:: Task directions ::
Starting with the first line of the records, write out each line exactly until you have included the line containing "obtain ⟨v, hv, hbegins⟩".

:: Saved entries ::
/-- Settles O50, by whether the command has a payload; the send of one has a frame of its own. -/
theorem sendsFrame : Obligations.SendsFrame := by
  intro s u i hi h
  have hidle := inflight_of_exec_next h
  cases hp : payloadOf s i with
  | none =>
    obtain ⟨msg, e, rfl, hbody⟩ := payloadOf_eq_none hi hp
    rw [exec_writeMessage_error hidle hbody] at h
    cases h
    exact ⟨rfl, rfl, rfl, rfl, rfl, rfl⟩
  | some payload =>
    obtain ⟨hdr, data⟩ := payload
    obtain ⟨v, hv, hbegins⟩ := send_begins hidle hp
    obtain rfl : v = u := by
      rw [hv] at h
      exact Host.Outcome.next.inj h
    obtain ⟨hdest, hpixcfg, hid, hinq, hinputs⟩ := hbegins.frame
    refine ⟨hdest, hpixcfg, hid, hinq, hinputs, ?_, fun a => hbegins.sendbufByte_behind⟩
    rintro rfl
    exact hbegins.of_nil

/-! ## The inbound queue -/

theorem exec_getIncoming_nil {s : State} (hidle : s.inflight = none) (h : s.inq = []) :
    exec .getIncoming s = .next (failedWith .emptyQueue .nothing s) := by
  simp only [exec, execGetIncoming, h]
  exact raise_idle hidle _ _

theorem exec_getIncoming_cons {s : State} (hidle : s.inflight = none) {p : Packet} {rest : List Packet}
    (h : s.inq = p :: rest) :
    exec .getIncoming s = .next (okWith (.packet p) { s with inq := rest }) := by
  simp only [exec, execGetIncoming, h, whenIdle_idle hidle, retOk]
  exact congrArg _ (finish_idle (s := s.setInq rest) hidle _ _)

/-- Settles O37, by whether the queue is empty. -/
theorem getIncomingPopsHead : Obligations.GetIncomingPopsHead :=
  ⟨fun _ => rfl, fun _ hidle => ⟨exec_getIncoming_nil hidle, fun _ _ => exec_getIncoming_cons hidle⟩⟩

/-- Settles O51, by what GET_INCOMING answers for an empty queue and for one with a head. -/
theorem getIncomingFrame : Obligations.GetIncomingFrame := by
  intro s u h
  have hidle := inflight_of_exec_next h
  cases hinq : s.inq with
  | nil =>
    rw [exec_getIncoming_nil hidle hinq] at h
    cases h
    rfl
  | cons p rest =>
    rw [exec_getIncoming_cons hidle hinq] at h
    cases h
    rfl

/-- A datagram at the head of the inputs is delivered, whoever else could move (R37). -/
theorem step_datagram {s : State} {b : Bytes} {rest : List Input} (hin : s.inputs = .datagram b :: rest) :
    step s = .next (deliver b (s.setInputs rest)) := by
  simp only [step, hin]

/-- Settles O38: the step is the delivery, and a short datagram decodes to the empty packet. -/
theorem deliveryAppendsPacket : Obligations.DeliveryAppendsPacket :=
  fun _ _ _ hin => ⟨step_datagram hin, fun hshort => congrArg Prod.fst (pktDec_short ((isShort_iff _).2 hshort))⟩

end Sys2Proof.Machine

/-! The exceptions family: an idle framer with nothing to do, the commands that end at once, and the status codes
(spec/60_exceptions.md). -/

namespace Sys2Proof.Machine

/-! ## An idle framer -/

theorem framerStep_idle {s : State} (hidle : s.inflight = none) : framerStep s = .next s := by
  simp only [framerStep, hidle]

theorem step_silent {s : State} (hin : s.inputs = []) : step s = framerStep s := by
  simp only [step, hin]

/-- A pause of the environment is used up by the framer's step. -/
theorem step_quiet {s : State} {rest : List Input} (hin : s.inputs = .quiet :: rest) :
    step s = framerStep (s.setInputs rest) := by
  simp only [step, hin]

/-- Settles O44: with no command presented the step is the framer's own, and an idle framer does nothing. -/
theorem idleStepHoldsState : Obligations.IdleStepHoldsState := by
  refine fun s hidle => ⟨fun hin => ?_, fun rest hin => ?_⟩
  · rw [step_silent hin, framerStep_idle hidle]
  · rw [step_quiet hin, framerStep_idle (s := s.setInputs rest) hidle]
    rfl

/-! ## Commands and deliveries that complete -/

/-- Settles O46, by the ways in which the commands of an idle framer end. -/
theorem everyCommandCompletes : Obligations.EveryCommandCompletes :=
  fun _ i hidle => exec_completes hidle i

@[simp] theorem deliver_result (b : Bytes) (s : State) : (deliver b s).result = s.result := rfl

/-- Each of the six decoders answers a value, whatever its operands (R247). -/
theorem exec_decoder_idle {s : State} (hidle : s.inflight = none) {b : Byte} {id : ID} {data : Bytes} {i : Instr}
    (hi : i ∈ [Instr.flagsDec b, .pixcfgDec b, .idDec b, .hdrDec data, .pktDec data, .msgDec id data]) :
    ∃ v, exec i s = .next (okWith v s) := by
  simp only [List.mem_cons, List.not_mem_nil, or_false] at hi
  obtain rfl | rfl | rfl | rfl | rfl | rfl := hi <;> exact ⟨_, answer_idle hidle _⟩

/-- Settles O47: a decoder answers its value, and the step of a delivery writes only the queue and the inputs. -/
theorem decodersNeverRaise : Obligations.DecodersNeverRaise :=
  ⟨fun _ _ _ _ hidle _ hi => exec_decoder_idle hidle hi,
    fun s data rest hin => ⟨_, step_datagram hin, deliver_result data (s.setInputs rest)⟩⟩

/-! ## Status codes -/

/-- Settles O48: each code is the table's (D2). -/
theorem statusCodeTable : Obligations.StatusCodeTable := ⟨rfl, rfl, rfl, rfl, rfl, rfl⟩

end Sys2Proof.Machine

/-! The reset family: what construction leaves, that no step writes the configuration, and that a write in progress
ends (spec/70_reset_and_hazards.md). -/

namespace Sys2Proof.Machine

/-! ## A write in progress ends -/

/-- A fragment reads no input, and it ends the write or leaves it with the next chunk, which then exists. -/
theorem sendFragment_ends_or_goesOn {t : Transfer} {s u : State} (h : sendFragment t s = .next u) :
    u.inputs = s.inputs ∧ (u.inflight = none ∨
      ∃ t', u.inflight = some t' ∧ t'.k = t.k + 1 ∧ t'.chunks = t.chunks ∧ t.k + 1 < t.chunks) := by
  obtain ⟨hdr, d, -, -, ⟨e, -, rfl⟩ | ⟨-, hmore, rfl⟩ | ⟨-, -, rfl⟩⟩ := sendFragment_cases h
  · exact ⟨rfl, .inl rfl⟩
  · exact ⟨rfl, .inr ⟨_, rfl, rfl, rfl, hmore⟩⟩
  · exact ⟨rfl, .inl rfl⟩

/-- With no input, the step of a write in progress is such a fragment. -/
theorem step_write_ends_or_goesOn {s : State} {t : Transfer} (ht : s.inflight = some t) (hin : s.inputs = []) :
    ∃ u, step s = .next u ∧ u.inputs = [] ∧ (u.inflight = none ∨
      ∃ t', u.inflight = some t' ∧ t'.k = t.k + 1 ∧ t'.chunks = t.chunks ∧ t.k + 1 < t.chunks) := by
  obtain ⟨u, hu⟩ := sendFragment_next t s
  obtain ⟨hinputs, hend⟩ := sendFragment_ends_or_goesOn hu
  exact ⟨u, (step_inflight ht hin).trans hu, hinputs.trans hin, hend⟩

/-- With no input and at most `left + 1` chunks left, `left + 1` steps are enough: each sends one chunk (R282). -/
theorem write_ends_within {s : State} {t : Transfer} {left : Nat} (ht : s.inflight = some t)
    (hin : s.inputs = []) (hleft : t.chunks ≤ t.k + (left + 1)) :
    ∃ n u, n ≤ left + 1 ∧ Host.Core.run Sys2Proof.core n s = .next u ∧ u.inflight = none := by
  induction left generalizing s t with
  | zero =>
    obtain ⟨u, hstep, -, hend | ⟨-, -, -, -, hmore⟩⟩ := step_write_ends_or_goesOn ht hin
    · exact ⟨1, u, Nat.le_refl 1, core_run_succ 0 hstep, hend⟩
    · omega
  | succ left ih =>
    obtain ⟨u, hstep, hinputs, hend | ⟨t', ht', hk, hchunks, -⟩⟩ := step_write_ends_or_goesOn ht hin
    · exact ⟨1, u, Nat.le_add_left 1 _, core_run_succ 0 hstep, hend⟩
    · obtain ⟨n, v, hn, hrun, hend⟩ := ih ht' hinputs (by omega)
      exact ⟨n + 1, v, Nat.succ_le_succ hn, (core_run_succ n hstep).trans hrun, hend⟩

/-- Settles O27, by induction on the chunks left. -/
theorem writeTerminates : Obligations.WriteTerminates := by
  intro s t ht hin hk
  obtain ⟨left, hleft⟩ := Nat.exists_eq_add_of_lt hk
  have hcount : t.chunks - t.k = left + 1 := by omega
  rw [hcount]
  exact write_ends_within ht hin hleft.le

/-! ## The configuration -/

/-- The three configuration elements of `u` are those of `s` (R23 to R25). -/
def SameConfig (s u : State) : Prop :=
  u.cfgDest = s.cfgDest ∧ u.cfgPixcfg = s.cfgPixcfg ∧ u.cfgId = s.cfgId

theorem sendFragment_sameConfig {t : Transfer} {s u : State} (h : sendFragment t s = .next u) :
    SameConfig s u := by
  obtain ⟨hdr, d, -, -, ⟨e, -, rfl⟩ | ⟨-, -, rfl⟩ | ⟨-, -, rfl⟩⟩ := sendFragment_cases h <;>
    exact ⟨rfl, rfl, rfl⟩

theorem CommandEffect.sameConfig {s u : State} (h : CommandEffect s u) : SameConfig s u := by
  cases h with
  | ends | pops => exact ⟨rfl, rfl, rfl⟩
  | sends _ _ _ _ hu => exact sendFragment_sameConfig hu

/-- Settles O53, by the four ways in which a step answers: none of them writes a configuration element. -/
theorem configurationNeverWritten : Obligations.ConfigurationNeverWritten := by
  intro s u h
  obtain ⟨b, rest, -, rfl⟩ | ⟨t, -, ins, -, hu⟩ | ⟨c, rest, -, -, hu⟩ | ⟨-, ins, -, rfl⟩ := step_cases h
  · exact ⟨rfl, rfl, rfl⟩
  · exact sendFragment_sameConfig (s := s.setInputs ins) hu
  · exact (runCommand_effect (s := s.setInputs rest) hu).sameConfig
  · exact ⟨rfl, rfl, rfl⟩

/-! ## Construction -/

theorem construct_some (a : Address) (content : Nat → Byte) (p : PixelConfig) (i : ID) :
    construct (some a) content p i = .created (State.fresh a content p i) := rfl

/-- A fresh framer has its whole buffer and counts from 1; its queue and history are empty, and it has neither a
write in progress nor a result. -/
theorem fresh_inv (a : Address) (content : Nat → Byte) (p : PixelConfig) (i : ID) :
    (State.fresh a content p i).Inv where
  seq_ne_zero := (by decide : seqMin ≠ 0)
  sendbuf_wf := fresh_sendbuf_wf a content p i
  inq_ok := List.forall_mem_nil _
  txlog_ok := List.forall_mem_nil _
  inflight_ok := by rintro _ ⟨⟩
  result_ok := by rintro _ ⟨⟩

theorem sendbufByte_fresh (a : Address) (content : Nat → Byte) (p : PixelConfig) (i : ID) (k : Nat) :
    sendbufByte (State.fresh a content p i).sendbuf k = if k < sendbufSize then some (content k) else none := by
  have h := contentFrom_getElem? content 0 sendbufSize k
  rwa [Nat.zero_add] at h

/-- Every string of `SENDBUF_SIZE` bytes is what some draw leaves in the buffer (I24). -/
theorem exists_fresh_sendbuf {buf : Bytes} (h : buf.length = sendbufSize) (a : Address) (p : PixelConfig)
    (i : ID) : ∃ content, (State.fresh a content p i).sendbuf = buf := by
  have hbuf := contentFrom_getD buf
  rw [h] at hbuf
  exact ⟨fun k => buf.getD k 0, hbuf⟩

/-- Settles O57: reset and every construction leave a fresh framer. -/
theorem invariantAfterConstruction : Obligations.InvariantAfterConstruction := by
  refine ⟨fresh_inv _ _ _ _, fun a content p i s h => ?_⟩
  rw [construct_some] at h
  cases h
  exact fresh_inv a content p i

/-- Settles O58, by the elements of a fresh framer. -/
theorem constructionState : Obligations.ConstructionState := by
  refine ⟨fun _ _ _ => rfl, fun a content p i => ?_, fun a p i buf hlen => ?_⟩
  · exact ⟨_, construct_some a content p i, rfl, rfl, rfl, rfl, sendbufByte_fresh a content p i, rfl, rfl, rfl, rfl⟩
  · obtain ⟨content, hbuf⟩ := exists_fresh_sendbuf hlen a p i
    exact ⟨content, _, construct_some a content p i, hbuf⟩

:: Written answer ::
/-- Settles O50, by whether the command has a payload; the send of one has a frame of its own. -/
theorem sendsFrame : Obligations.SendsFrame := by
  intro s u i hi h
  have hidle := inflight_of_exec_next h
  cases hp : payloadOf s i with
  | none =>
    obtain ⟨msg, e, rfl, hbody⟩ := payloadOf_eq_none hi hp
    rw [exec_writeMessage_error hidle hbody] at h
    cases h
    exact ⟨rfl, rfl, rfl, rfl, rfl, rfl⟩
  | some payload =>
    obtain ⟨hdr, data⟩ := payload
    obtain ⟨v, hv, hbegins⟩ := send_begins hidle hp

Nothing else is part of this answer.